14. Try to time your outdoor activities so that you are outside when the pollen and mold levels are at their minimum. Grass pollinates in the early morning hours between 6 and 10 AM. So, if you are going to exercise outside do it in the early afternoon.
15. Windy days will have higher pollen and mold allergen levels. You may wish to stay indoors on windy days. Outdoor activities for allergy sufferers are best during calm days.
16. Weeds pollinate at sunrise and sundown as air currents turn over. If you are allergic to weed pollen, calm mid-day activities should be best for you.

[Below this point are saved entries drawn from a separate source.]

/-- What a translation comes to: the physical address, whether the page or the range is observed, the address of the leaf where a walk
has read it, the leaf, and its level. -/
inductive Xlate where
  | ok (pa : Nat) (obs : Bool) (at' : Option Nat) (pte : DWord) (level : Nat)
  | invalid (malformed : Bool)
  | denied
  | poisoned (at' : Nat)
  deriving DecidableEq, Repr

/-- A virtual address in an OBS range of the partition (R341, R345). -/
def Part.inObs (P : Part) (va : Nat) : Bool :=
  (List.range 8).any fun k =>
    decide (Table.getD P.regs.obs (2 * k) (2 ^ 40 - 1) ≤ va / 65536) && decide (va / 65536 ≤ Table.getD P.regs.obs (2 * k + 1) 0)

/-- The address lies in a code page of a kernel that runs: one of a launch that has been placed (R41). -/
def Part.codePage (P : Part) (pa : Nat) : Bool :=
  P.run.launches.any fun e => e.2.mode.isSome && (Table.getD P.code e.2.kern []).contains (pa / 65536)

/-- The checks of a leaf (R337, R338, R341), and of a write to a running kernel's code (R41). -/
def State.useLeaf (s : State) (P : Part) (acc : Acc) (va : Nat) (at' : Option Nat) (pte : DWord) (level : Nat) : Xlate :=
  let frame := field pte 13 39 * 8192
  let pa := frame + va % levelSize level
  let allowed := match acc with
    | .fetch => pte.getLsbD 3
    | .read => pte.getLsbD 1
    | .write => pte.getLsbD 2
    | .whisk => pte.getLsbD 1 && pte.getLsbD 2
  let reserved := s.parts.any fun e =>
    decide (e.2.regs.shelfb.toNat < frame + levelSize level) && decide (frame < e.2.regionEnd)
  if BitVec.ofNat 8 (field pte 52 8) ≠ P.regs.pkey ∨ s.owner pa ≠ P.regs.pkey ∨ !allowed ∨ reserved ∨ (acc.writes ∧ P.codePage pa) then .denied
  else .ok pa (pte.getLsbD 6 || P.inObs va) at' pte level

/-- What a walk gives (R341), without the walker's writes. -/
def State.walked (s : State) (P : Part) (acc : Acc) (va : Nat) : Xlate :=
  match s.walk P va 3 P.regs.ptroot.toNat with
  | .leaf a pte level => s.useLeaf P acc va (some a) pte level
  | .invalid m => .invalid m
  | .denied => .denied
  | .poisoned a => .poisoned a

/-- The translation of an address that a cache holds, if there is one that can serve the access (R342). -/
def Part.cached? (P : Part) (cache : Nat) (acc : Acc) (va : Nat) : Option Cached :=
  P.tlb.find? fun c => c.cache == cache && va / levelSize c.size * levelSize c.size / 65536 == c.vpage &&
    (c.leaf.getLsbD 8 || !acc.writes)

/-- Number of the shared cache of a core's die. -/
def dieCache (core : Nat) : Nat := 128 + core / 16

/-- The cached translation that a core's access uses: of its own cache, or of its die's (R342). A cached leaf whose frame is no longer
backed does not serve (R337). -/
def State.hit (s : State) (P : Part) (core : Nat) (acc : Acc) (va : Nat) : Option Cached :=
  [core, dieCache core].findSome? fun n => (P.cached? n acc va).filter fun c =>
    Config.useCached s.tick n va && !s.malformed c.leaf c.size

/-- Translate a core's access to a 56-bit virtual address, without the walker's writes. -/
def State.look (s : State) (P : Part) (core : Nat) (acc : Acc) (va : Nat) : Xlate :=
  match s.hit P core acc va with
  | some c => s.useLeaf P acc va none c.leaf c.size
  | none => s.walked P acc va
/-- The same for a group. -/
def Ctx.look (c : Ctx) (acc : Acc) (va : Nat) : Xlate := c.s.look c.P (c.P.coreOf c.gid) acc va

/-- The leaf with the A and D bits that an access leaves in it (R341). -/
def Acc.mark (acc : Acc) (pte : DWord) : DWord := pte ||| (if acc.writes then 0x180 else 0x80)

/-- The walk of a group's access would read, or change, an entry in a line that a `cpyv` holds (R216, R341). -/
def Ctx.touchHeld (c : Ctx) (acc : Acc) (va : Nat) : Bool :=
  !c.P.run.held.isEmpty && (c.s.hit c.P (c.P.coreOf c.gid) acc va).isNone &&
    (c.s.walkReads va 3 c.P.regs.ptroot.toNat).any fun a => c.P.run.held.contains (a / 128)

/-- A translation comes into a cache, in the place of an earlier one of its page. -/
def Part.cache (P : Part) (n vp size : Nat) (leaf : DWord) : Part :=
  { P with tlb := ⟨n, vp, size, leaf⟩ :: P.tlb.filter fun c => !(c.cache == n && c.vpage == vp && c.size == size) }

/-- The walker's own writes for a translation that is used: the A and D bits, and the caches of the core and of its die (R340 to R342).
A cached leaf has the bits already, so its entry is not written, and it comes into the core's cache alone. -/
def State.touch (s : State) (p : PartNo) (core : Nat) (acc : Acc) (va : Nat) (x : Xlate) : State :=
  match x with
  | .ok _ _ at' pte level =>
    let pte' := acc.mark pte
    let vp := va / levelSize level * levelSize level / 65536
    match at' with
    | some a => (if pte' = pte then s else s.writeAt p a (leBytes 8 pte'.toNat)).modPart p fun P =>
        (P.cache (dieCache core) vp level pte').cache core vp level pte'
    | none => s.modPart p fun P => P.cache core vp level pte'
  | _ => s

17. Drive your car with the windows up during the outdoor allergy season. Also, turn on your air conditioning in the car to decrease your exposure to these allergenic pollens. If you are driving your car with the windows down, then the car you are in is nothing more than a pollen collector.
18. Take your medications wisely. Some medicines, like the asthma drug albuterol, takes several minutes to become effective. If you have exercise-induced asthma and your doctor has prescribed this medication for you to use, you are probably best off using it at least 30 minutes before exercise. Don't use it two seconds before you are about to run outside and compete in an athletic activity.
19. Another asthma medication, Intal (cromolyn sodium), helps to prevent allergy cells from causing asthma symptoms. Intal works but only if you use it about 15 minutes before inhaling either cold air or air containing pollens and molds which might otherwise induce an asthma attack.
Remember, only you can prevent allergy and asthma attacks. If you have questions about how to use your medications, be certain to consult with your doctor at any time.